Hi All,
I 'm running stream on a dual socket 12-core Magny Cours server. The node inventory is
$ numactl --hardware
available: 4 nodes (0-3)
node 0 cpus: 0 1 2 3 4 5
node 0 size: 8066 MB
node 0 free: 5732 MB
node 1 cpus: 6 7 8 9 10 11
node 1 size: 8080 MB
node 1 free: 7968 MB
node 2 cpus: 18 19 20 21 22 23
node 2 size: 8080 MB
node 2 free: 7651 MB
node 3 cpus: 12 13 14 15 16 17
node 3 size: 8080 MB
node 3 free: 7974 MB
node distances:
node 0 1 2 3
0: 10 20 20 20
1: 20 10 20 20
2: 20 20 10 20
3: 20 20 20 10
(1) OMP_NUM_THREADS=4 numactl -C 0,6,12,18 ./stream_c.exe
-------------------------------------------------------------
Function Rate (MB/s) Avg time Min time Max time
Copy: 30783.8826 0.0130 0.0125 0.0131
Scale: 30449.8192 0.0129 0.0126 0.0131
Add: 31962.5209 0.0183 0.0180 0.0185
Triad: 34557.0669 0.0168 0.0167 0.0169
-------------------------------------------------------------
have you found your response ? what is your compilation options ?
thanks
Originally posted by: s1974 have you found your response ? what is your compilation options ?
thanks
It is important to be aware that the "numactl -C" option defines the *set* of cores where threads can be run, not a *list* of cores to which the individual threads are bound. Although Linux schedulers usually leave threads on the core where they are started, there is no guarantee that this will be the case unless each thread is individually bound to a specific core. I use "sched_setaffinity()" inside an OpenMP parallel loop to provide this binding. (In most OpenMP implementations the mapping of OpenMP threads to O/S threads is guaranteed to remain the same across multiple parallel sections as long as the number of parallel threads requested is not changed.)
Similarly, the "numactl -m" option defines the *set* of nodes where memory can be allocated, not a *list* of nodes to which the individual threads allocate their memory. The standard version of the STREAM benchmark (when compiled with OpenMP support) initializes the arrays in a parallel section using the same loop constructs as the benchmark kernels. This works very well with a "first touch" data placement policy, which is the default on many systems and which is explicitly forced by "numactl -l".
To guarantee processor/data affinity for the whole benchmark run, I usually add explicit code to bind the threads to specific cores *before* the data initialization loop.
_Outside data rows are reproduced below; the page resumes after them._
/-- 45_sequencer.md R265: reading CAUSE, EINFO0 or EINFO1 during a run always gives 0. Derived; the premise is the
invariant of `StepKeepsRecordOk`. -/
def Obligations.CauseReadsZeroDuringARun : Prop :=
  ∀ (s : State) (rd : RegNum), s.recordOk → s.status = .running →
    (∃ t, exec (.csrr rd .cause) s = .next t ∧ RegResult s t rd 0) ∧
    (∃ t, exec (.csrr rd .einfo0) s = .next t ∧ RegResult s t rd 0) ∧
    (∃ t, exec (.csrr rd .einfo1) s = .next t ∧ RegResult s t rd 0)

/-! ### The host (60_exceptions.md R320 to R327) and resets (70_reset_and_hazards.md) -/

/-- 60_exceptions.md R322: CTRL.START makes a stopped engine run, clears CAUSE, EINFO0 and EINFO1, and keeps everything
else; in a running engine it has no effect; a write with bits 1:0 = 00 has none. -/
def Obligations.StartRunsAStoppedEngine : Prop :=
  ∀ (s : State) (v : Word) (rest : List Input), WriteDue s 64 0 v rest → v.getLsbD 1 = false →
    ∃ t, step s = .next t ∧ t.inputs = rest ∧
      (v.getLsbD 0 = true → s.status ≠ .running →
        t.status = .running ∧ t.cause = .none ∧ t.einfo0 = 0 ∧ t.einfo1 = 0 ∧ t.pc = s.pc ∧ SameRegs s t ∧
        t.crc = s.crc ∧ t.epc = s.epc ∧ SameMemories s t ∧ t.params = s.params ∧ t.replies = s.replies) ∧
      (v.getLsbD 0 = false ∨ s.status = .running → t = { s with inputs := rest })

/-- 60_exceptions.md R324: while the engine runs, a read of STATUS returns STATUS and every other read 0; a write to CTRL
with bit 1 set resets the engine and every other write is ignored. Said of accesses of a row's own width, and of any width
at an offset without a row; that the latter takes in offsets inside a row is the model's reading (log 9). Derived. -/
def Obligations.HostAccessWhileTheEngineRuns : Prop :=
  ∀ (s : State) (bits offset : Nat) (v : Word) (rest : List Input), s.status = .running →
    HostRow s.params offset bits ∨ OtherOffset s.params offset →
    (ReadDue s bits offset rest → ∃ t, step s = .next t ∧ ReadResult s t rest (if offset = 0x008 then 1 else 0)) ∧
    (WriteDue s bits offset v rest →
      (offset = 0 ∧ v.getLsbD 1 = true → ∃ t, step s = .next t ∧ ResetRegs t ∧ SameMemories s t) ∧
      (offset ≠ 0 ∨ v.getLsbD 1 = false → step s = .next { s with inputs := rest }))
If I want to test remote memory access, I add a second set of calls to "sched_setaffinity()" *after* the data is initialized and *before* the benchmark kernels.
Some compilers support OpenMP thread binding controlled by environment variables -- these work well with the OpenMP implementation in the standard version of STREAM. The use of "sched_setaffinity()" is uglier, but I have been able to make it work with all C compilers on Linux that support OpenMP.
The results you obtained with your third test case suggest that all of the data was allocated on on "node" (probably node 0) so only 1/4 of the aggregate system bandwidth was available to the four threads.